Something tells me that Kyle Anderson liked Listen.  What say y'all?

SHOCKED that Kyle Anderson liked a Doc Who episode!

Oh, and I didn't mention withal this fourth dimension out: Jenna Coleman is And so FRIGGING GOOD!

Oh, and he didn't mention yet this time out: Jenna Coleman is SO FRIGGING HOT!

My God, they've just been giving her peachy things to practise and she'south been delivering to the Nth degree. She's great great great.

I so look forrard to come across where the Danny/Clara storyline goes

Nowhere, Fast.  Let me play psychic to his psycho, but the Danny/Clara storyline will terminate upward existence a rubbish heap of total nonsense that Kyle Anderson will insist is a authentication of genius.

just more often than not I look forward to where she goes equally a character, because right now she's easily my favorite companion of the new series. Yeah, I said it.
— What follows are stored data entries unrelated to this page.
@[simp] theorem Tile.setG_x (t : Tile) (r : Nat) (v : Word) : (t.setG r v).x = t.x :=
  (fun (z0 : Vector Reg 32) => (rfl : ({ t with g := z0 } : Tile).x = t.x)) _
@[simp] theorem Tile.setG_y (t : Tile) (r : Nat) (v : Word) : (t.setG r v).y = t.y :=
  (fun (z0 : Vector Reg 32) => (rfl : ({ t with g := z0 } : Tile).y = t.y)) _
@[simp] theorem Tile.setG_cls (t : Tile) (r : Nat) (v : Word) : (t.setG r v).cls = t.cls :=
  (fun (z0 : Vector Reg 32) => (rfl : ({ t with g := z0 } : Tile).cls = t.cls)) _
@[simp] theorem Tile.setG_spm (t : Tile) (r : Nat) (v : Word) : (t.setG r v).spm = t.spm :=
  (fun (z0 : Vector Reg 32) => (rfl : ({ t with g := z0 } : Tile).spm = t.spm)) _
@[simp] theorem Tile.setG_spmTag (t : Tile) (r : Nat) (v : Word) : (t.setG r v).spmTag = t.spmTag :=
  (fun (z0 : Vector Reg 32) => (rfl : ({ t with g := z0 } : Tile).spmTag = t.spmTag)) _
@[simp] theorem Tile.setG_grid (t : Tile) (r : Nat) (v : Word) : (t.setG r v).grid = t.grid :=
  (fun (z0 : Vector Reg 32) => (rfl : ({ t with g := z0 } : Tile).grid = t.grid)) _
@[simp] theorem Tile.setG_gridTag (t : Tile) (r : Nat) (v : Word) : (t.setG r v).gridTag = t.gridTag :=
  (fun (z0 : Vector Reg 32) => (rfl : ({ t with g := z0 } : Tile).gridTag = t.gridTag)) _
@[simp] theorem Tile.setG_side (t : Tile) (r : Nat) (v : Word) : (t.setG r v).side = t.side :=
  (fun (z0 : Vector Reg 32) => (rfl : ({ t with g := z0 } : Tile).side = t.side)) _
@[simp] theorem Tile.setG_sideTag (t : Tile) (r : Nat) (v : Word) : (t.setG r v).sideTag = t.sideTag :=
  (fun (z0 : Vector Reg 32) => (rfl : ({ t with g := z0 } : Tile).sideTag = t.sideTag)) _
@[simp] theorem Tile.setG_desc (t : Tile) (r : Nat) (v : Word) : (t.setG r v).desc = t.desc :=
  (fun (z0 : Vector Reg 32) => (rfl : ({ t with g := z0 } : Tile).desc = t.desc)) _
@[simp] theorem Tile.setG_descTag (t : Tile) (r : Nat) (v : Word) : (t.setG r v).descTag = t.descTag :=
  (fun (z0 : Vector Reg 32) => (rfl : ({ t with g := z0 } : Tile).descTag = t.descTag)) _
@[simp] theorem Tile.setG_epoch (t : Tile) (r : Nat) (v : Word) : (t.setG r v).epoch = t.epoch :=
  (fun (z0 : Vector Reg 32) => (rfl : ({ t with g := z0 } : Tile).epoch = t.epoch)) _
@[simp] theorem Tile.setG_cutAt (t : Tile) (r : Nat) (v : Word) : (t.setG r v).cutAt = t.cutAt :=
  (fun (z0 : Vector Reg 32) => (rfl : ({ t with g := z0 } : Tile).cutAt = t.cutAt)) _
@[simp] theorem Tile.setG_cutBy (t : Tile) (r : Nat) (v : Word) : (t.setG r v).cutBy = t.cutBy :=
  (fun (z0 : Vector Reg 32) => (rfl : ({ t with g := z0 } : Tile).cutBy = t.cutBy)) _
@[simp] theorem Tile.setG_xr (t : Tile) (r : Nat) (v : Word) : (t.setG r v).xr = t.xr :=
  (fun (z0 : Vector Reg 32) => (rfl : ({ t with g := z0 } : Tile).xr = t.xr)) _
@[simp] theorem Tile.setG_m (t : Tile) (r : Nat) (v : Word) : (t.setG r v).m = t.m :=
  (fun (z0 : Vector Reg 32) => (rfl : ({ t with g := z0 } : Tile).m = t.m)) _
@[simp] theorem Tile.setG_s (t : Tile) (r : Nat) (v : Word) : (t.setG r v).s = t.s :=
  (fun (z0 : Vector Reg 32) => (rfl : ({ t with g := z0 } : Tile).s = t.s)) _
@[simp] theorem Tile.setG_gen (t : Tile) (r : Nat) (v : Word) : (t.setG r v).gen = t.gen :=
  (fun (z0 : Vector Reg 32) => (rfl : ({ t with g := z0 } : Tile).gen = t.gen)) _
@[simp] theorem Tile.setG_pitchGen (t : Tile) (r : Nat) (v : Word) : (t.setG r v).pitchGen = t.pitchGen :=
  (fun (z0 : Vector Reg 32) => (rfl : ({ t with g := z0 } : Tile).pitchGen = t.pitchGen)) _
@[simp] theorem Tile.setG_maxGen (t : Tile) (r : Nat) (v : Word) : (t.setG r v).maxGen = t.maxGen :=
  (fun (z0 : Vector Reg 32) => (rfl : ({ t with g := z0 } : Tile).maxGen = t.maxGen)) _
@[simp] theorem Tile.setG_staleTrap (t : Tile) (r : Nat) (v : Word) : (t.setG r v).staleTrap = t.staleTrap :=
  (fun (z0 : Vector Reg 32) => (rfl : ({ t with g := z0 } : Tile).staleTrap = t.staleTrap)) _
@[simp] theorem Tile.setG_staleArrivals (t : Tile) (r : Nat) (v : Word) : (t.setG r v).staleArrivals = t.staleArrivals :=
  (fun (z0 : Vector Reg 32) => (rfl : ({ t with g := z0 } : Tile).staleArrivals = t.staleArrivals)) _
@[simp] theorem Tile.setG_vflags (t : Tile) (r : Nat) (v : Word) : (t.setG r v).vflags = t.vflags :=
  (fun (z0 : Vector Reg 32) => (rfl : ({ t with g := z0 } : Tile).vflags = t.vflags)) _
@[simp] theorem Tile.setG_mflags (t : Tile) (r : Nat) (v : Word) : (t.setG r v).mflags = t.mflags :=
  (fun (z0 : Vector Reg 32) => (rfl : ({ t with g := z0 } : Tile).mflags = t.mflags)) _
@[simp] theorem Tile.setG_trapInfo (t : Tile) (r : Nat) (v : Word) : (t.setG r v).trapInfo = t.trapInfo :=
  (fun (z0 : Vector Reg 32) => (rfl : ({ t with g := z0 } : Tile).trapInfo = t.trapInfo)) _
@[simp] theorem Tile.setG_tok (t : Tile) (r : Nat) (v : Word) : (t.setG r v).tok = t.tok :=
  (fun (z0 : Vector Reg 32) => (rfl : ({ t with g := z0 } : Tile).tok = t.tok)) _
@[simp] theorem Tile.setG_sem (t : Tile) (r : Nat) (v : Word) : (t.setG r v).sem = t.sem :=
  (fun (z0 : Vector Reg 32) => (rfl : ({ t with g := z0 } : Tile).sem = t.sem)) _
@[simp] theorem Tile.setG_ring (t : Tile) (r : Nat) (v : Word) : (t.setG r v).ring = t.ring :=
  (fun (z0 : Vector Reg 32) => (rfl : ({ t with g := z0 } : Tile).ring = t.ring)) _
@[simp] theorem Tile.setG_eng (t : Tile) (r : Nat) (v : Word) : (t.setG r v).eng = t.eng :=
  (fun (z0 : Vector Reg 32) => (rfl : ({ t with g := z0 } : Tile).eng = t.eng)) _
@[simp] theorem Tile.setG_xs (t : Tile) (r : Nat) (v : Word) : (t.setG r v).xs = t.xs :=
  (fun (z0 : Vector Reg 32) => (rfl : ({ t with g := z0 } : Tile).xs = t.xs)) _
@[simp] theorem Tile.setG_tl (t : Tile) (r : Nat) (v : Word) : (t.setG r v).tl = t.tl :=
  (fun (z0 : Vector Reg 32) => (rfl : ({ t with g := z0 } : Tile).tl = t.tl)) _
@[simp] theorem Tile.setG_mode (t : Tile) (r : Nat) (v : Word) : (t.setG r v).mode = t.mode :=
  (fun (z0 : Vector Reg 32) => (rfl : ({ t with g := z0 } : Tile).mode = t.mode)) _
@[simp] theorem Tile.setG_rdvOff (t : Tile) (r : Nat) (v : Word) : (t.setG r v).rdvOff = t.rdvOff :=
  (fun (z0 : Vector Reg 32) => (rfl : ({ t with g := z0 } : Tile).rdvOff = t.rdvOff)) _
@[simp] theorem Tile.setG_live (t : Tile) (r : Nat) (v : Word) : (t.setG r v).live = t.live :=
  (fun (z0 : Vector Reg 32) => (rfl : ({ t with g := z0 } : Tile).live = t.live)) _
@[simp] theorem Tile.setG_reach (t : Tile) (r : Nat) (v : Word) : (t.setG r v).reach = t.reach :=
  (fun (z0 : Vector Reg 32) => (rfl : ({ t with g := z0 } : Tile).reach = t.reach)) _
@[simp] theorem Tile.setG_gseq (t : Tile) (r : Nat) (v : Word) : (t.setG r v).gseq = t.gseq :=
  (fun (z0 : Vector Reg 32) => (rfl : ({ t with g := z0 } : Tile).gseq = t.gseq)) _
@[simp] theorem Tile.setG_pend (t : Tile) (r : Nat) (v : Word) : (t.setG r v).pend = t.pend :=
  (fun (z0 : Vector Reg 32) => (rfl : ({ t with g := z0 } : Tile).pend = t.pend)) _
@[simp] theorem Tile.setG_banks (t : Tile) (r : Nat) (v : Word) : (t.setG r v).banks = t.banks :=
  (fun (z0 : Vector Reg 32) => (rfl : ({ t with g := z0 } : Tile).banks = t.banks)) _
@[simp] theorem Tile.setG_banksNow (t : Tile) (r : Nat) (v : Word) : (t.setG r v).banksNow = t.banksNow :=
  (fun (z0 : Vector Reg 32) => (rfl : ({ t with g := z0 } : Tile).banksNow = t.banksNow)) _
@[simp] theorem Tile.setG_looks (t : Tile) (r : Nat) (v : Word) : (t.setG r v).looks = t.looks :=
  (fun (z0 : Vector Reg 32) => (rfl : ({ t with g := z0 } : Tile).looks = t.looks)) _
@[simp] theorem Tile.setG_semOps (t : Tile) (r : Nat) (v : Word) : (t.setG r v).semOps = t.semOps :=
  (fun (z0 : Vector Reg 32) => (rfl : ({ t with g := z0 } : Tile).semOps = t.semOps)) _
@[simp] theorem Tile.setG_traps (t : Tile) (r : Nat) (v : Word) : (t.setG r v).traps = t.traps :=
  (fun (z0 : Vector Reg 32) => (rfl : ({ t with g := z0 } : Tile).traps = t.traps)) _
@[simp] theorem Tile.setG_clearing (t : Tile) (r : Nat) (v : Word) : (t.setG r v).clearing = t.clearing :=
  (fun (z0 : Vector Reg 32) => (rfl : ({ t with g := z0 } : Tile).clearing = t.clearing)) _
@[simp] theorem Tile.setG_blk (t : Tile) (r : Nat) (v : Word) : (t.setG r v).blk = t.blk :=
  (fun (z0 : Vector Reg 32) => (rfl : ({ t with g := z0 } : Tile).blk = t.blk)) _
@[simp] theorem Tile.setG_rdvEng (t : Tile) (r : Nat) (v : Word) : (t.setG r v).rdvEng = t.rdvEng :=
  (fun (z0 : Vector Reg 32) => (rfl : ({ t with g := z0 } : Tile).rdvEng = t.rdvEng)) _
@[simp] theorem Tile.setG_cleared (t : Tile) (r : Nat) (v : Word) : (t.setG r v).cleared = t.cleared :=
  (fun (z0 : Vector Reg 32) => (rfl : ({ t with g := z0 } : Tile).cleared = t.cleared)) _
@[simp] theorem Tile.setG_out (t : Tile) (r : Nat) (v : Word) : (t.setG r v).out = t.out :=
  (fun (z0 : Vector Reg 32) => (rfl : ({ t with g := z0 } : Tile).out = t.out)) _
@[simp] theorem Tile.setG_acc (t : Tile) (r : Nat) (v : Word) : (t.setG r v).acc = t.acc :=
  (fun (z0 : Vector Reg 32) => (rfl : ({ t with g := z0 } : Tile).acc = t.acc)) _
@[simp] theorem Tile.setG_cycActive (t : Tile) (r : Nat) (v : Word) : (t.setG r v).cycActive = t.cycActive :=
  (fun (z0 : Vector Reg 32) => (rfl : ({ t with g := z0 } : Tile).cycActive = t.cycActive)) _
@[simp] theorem Tile.setG_cycOwned (t : Tile) (r : Nat) (v : Word) : (t.setG r v).cycOwned = t.cycOwned :=
  (fun (z0 : Vector Reg 32) => (rfl : ({ t with g := z0 } : Tile).cycOwned = t.cycOwned)) _
@[simp] theorem Tile.setG_unsent (t : Tile) (r : Nat) (v : Word) : (t.setG r v).unsent = t.unsent :=
  (fun (z0 : Vector Reg 32) => (rfl : ({ t with g := z0 } : Tile).unsent = t.unsent)) _
@[simp] theorem Tile.setG_issued (t : Tile) (r : Nat) (v : Word) : (t.setG r v).issued = t.issued :=
  (fun (z0 : Vector Reg 32) => (rfl : ({ t with g := z0 } : Tile).issued = t.issued)) _
@[simp] theorem Tile.setG_worked (t : Tile) (r : Nat) (v : Word) : (t.setG r v).worked = t.worked :=
  (fun (z0 : Vector Reg 32) => (rfl : ({ t with g := z0 } : Tile).worked = t.worked)) _
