theorem launchTile_spec (i : Image) (g k lag : Nat) (ph : Phys) (args : List Word) (hg : 0 < g) (hargs : args.length ≤ 48) :
    let t := launchTile i g k lag ph args
    t.gen = g ∧ t.pitchGen = g ∧ t.x = k % i.w ∧ t.y = k / i.w ∧ t.cls = i.classOf.getD k 0 ∧ t.mode = .pulse lag ∧
      t.staleTrap = i.stale ∧ (i.block = false → t.blk = none) ∧
      (i.block = true → ∃ b, t.blk = some b ∧ b.op = 0 ∧ ∀ r < 256, at' 0 b.live r = args.getD r 0) ∧
      (∀ r < 32, t.reg .C r = args.getD r 0) ∧ ∀ r < 16, t.reg .X r = args.getD (32 + r) 0 := by
  obtain ⟨m, tags, gs, xs, h, hgs, hxs⟩ := launchTile_eq i g k lag ph hargs
  simp only [h]
  refine ⟨rfl, rfl, rfl, rfl, rfl, rfl, rfl, fun hb => by simp [blankTile, hb],
    fun hb => ⟨i.firstBlock (i.classOf.getD k 0) args, by simp [blankTile, hb], rfl, fun r hr => ?_⟩,
    fun r hr => argReg_read hg (hgs r hr), fun r hr => argReg_read hg (hxs r hr)⟩
  simp [Image.firstBlock, at', hr]

end Sys2Proof.Machine

/-! Placement, resumption and generation wraps (R93, R96, R387). -/

namespace Sys2Proof.Machine

/-- A launch that would pass its largest generation waits for the hard clears of a wrap (R93). -/
theorem State.wrapOr_of_lt {s : State} {l : Launch} {ks : List Nat} (k : Nat → State)
    (h : (if l.strict then 2048 else 4095) < s.nextGen ks) : s.wrapOr l ks k = s.putLaunch { l with wrapping := true } :=
  if_pos h

theorem State.wrapOr_of_le {s : State} {l : Launch} {ks : List Nat} (k : Nat → State)
    (h : s.nextGen ks ≤ if l.strict then 2048 else 4095) : s.wrapOr l ks k = k (s.nextGen ks) :=
  if_neg (Nat.not_lt.mpr h)

/-- A launch without a place is neither placed nor resumed. -/
theorem State.place_of_not_chosen {s : State} {l : Launch} (h : s.chosen l = none) : s.place l = s := by
  simp only [State.place, h]

theorem State.resume_of_not_chosen {s : State} {l : Launch} (h : s.chosen l = none) : s.resume l = s := by
  simp only [State.resume, h]

/-- A chosen place, once what stood in its way has been evicted, and, where it is not the place that the hamper left, with the
launch's pinned code dropped (R361). -/
def State.cleared (s : State) (sl : Slice) (l : Launch) (q : Place) (h : Pitch) : State :=
  if h.ox = q.ox ∧ h.oy = q.oy ∧ h.orient = q.o then s.evict sl l q else (s.evict sl l q).unpin l.id

theorem State.cleared_nextGen (s : State) (sl : Slice) (l : Launch) (q : Place) (h : Pitch) (ks : List Nat) :
    (s.cleared sl l q h).nextGen ks = (s.evict sl l q).nextGen ks := by
  unfold State.cleared
  split <;> rfl

/-- The pitch that a hamper is restored to under generation `g`, before its first looks (R45, R93). -/
def State.restoredPitch (s : State) (l : Launch) (i : Image) (q : Place) (ks : List Nat) (h : Pitch) (g tick : Nat) : Pitch :=
  let p0 := newPitch l i q g tick
  { p0 with
    cEnded := h.cEnded, links := h.links
    tiles := h.tiles.mapIdx fun k t =>
      (resumeTile t g (p0.off t) (s.physOf (ks.getD k 0))).keepCopies fun c => (s.copy? c).isSome }

/-- The state with a hamper's pitch restored, its copies and messages under the new generation. -/
def State.restored (s : State) (l : Launch) (p : Pitch) (g : Nat) : State :=
  State.putLaunch { s with
    pitches := s.pitches ++ [s.firstLooks p]
    copies := s.copies.map fun c => if c.pitch = l.id ∧ c.left = [] then { c with pgen := g } else c
    msgs := s.msgs.map fun m => if m.pitch = l.id then { m with pgen := g } else m }
    { l with placed := true, wrapping := false, hamper := none, area := [] }

section Resume
variable {s : State} {l : Launch} {sl : Slice} {i : Image} {q : Place} {ks : List Nat} {h : Pitch}

/-- A hamper whose tag fails ends the launch with MEMORY_ERROR (R388). -/
theorem State.resume_of_bad {k : Nat} (hc : s.chosen l = some (sl, i, q, ks)) (hh : l.hamper = some h)
    (hbad : (if l.coolBox then none else s.hamperBad l h) = some k) :
    s.resume l = ((((s.unpin l.id).onSlice l.slice fun v => { v with faults := v.faults + 1 }).endLaunch
      { l with hamper := none } { status := 1, code := trapMemory, party1 := partyWord i k .C 0, stale := h.staleSum,
                                  energy := h.energyUj }).dropQueue l.id) := by
  simp only [State.resume, hc, hh, hbad]

/-- A hamper whose tag holds is restored, where its code still stands, under a generation that needs no wrap first. -/
theorem State.resume_of_good (hc : s.chosen l = some (sl, i, q, ks)) (hh : l.hamper = some h)
    (hbad : (if l.coolBox then none else s.hamperBad l h) = none) :
    let s2 := s.cleared sl l q h
    s.resume l = if s2.reloadOk sl l i ks = false then
        ((s2.unpin l.id).endLaunch { l with hamper := none }
          { status := 2, code := 1, stale := h.staleSum, energy := h.energyUj }).dropQueue l.id
      else s2.wrapOr l ks fun g => (s2.restored l (s2.restoredPitch l i q ks h g s.tick) g).schedule l.slice := by
  have hcleared : (if h.ox == q.ox && h.oy == q.oy && h.orient == q.o then s.evict sl l q
      else (s.evict sl l q).unpin l.id) = s.cleared sl l q h := if_congr (by simp [and_assoc]) rfl rfl
  have hcopies (g : Nat) : (fun c : CopyRec => if c.pitch == l.id && c.left.isEmpty then { c with pgen := g } else c) =
      fun c => if c.pitch = l.id ∧ c.left = [] then { c with pgen := g } else c :=
    funext fun c => if_congr (by simp) rfl rfl
  have hmsgs (g : Nat) : (fun m : Msg => if m.pitch == l.id then { m with pgen := g } else m) =
      fun m => if m.pitch = l.id then { m with pgen := g } else m :=
    funext fun m => if_congr (by simp) rfl rfl
  simp only [State.resume, hc, hh, hbad, hcleared, hcopies, hmsgs]
  exact if_congr (by simp) rfl rfl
SHOCKED that Clara is his favorite Companion of the new series!
SHOCKED I SAY!


Adjacent week, nosotros have a heist… in a banking company… having to practice with time… and a weird Not-Ree-Yees alien creature and Keeley Hawes looking stern librarian.

I can genuinely say I have no idea what he'south talking about at this point, though to be fair I rarely can make genuine sense out of Anderson's cheerleading, as muddled as about Doc Who episodes are present.

"Fourth dimension Heist" is side by side week, written by Moffat and Stephen Thompson and directed again by Mackinnon. Take a gander!

And let'southward talk about "Listen" below! Did you lot similar it as much as I did?

That, my dearest Kyle, is impossible.  No i can like a Doctor Whoepisode more than you.  Then over again, no 1 gets paid to like them more than than yous.  Yep, I said information technology.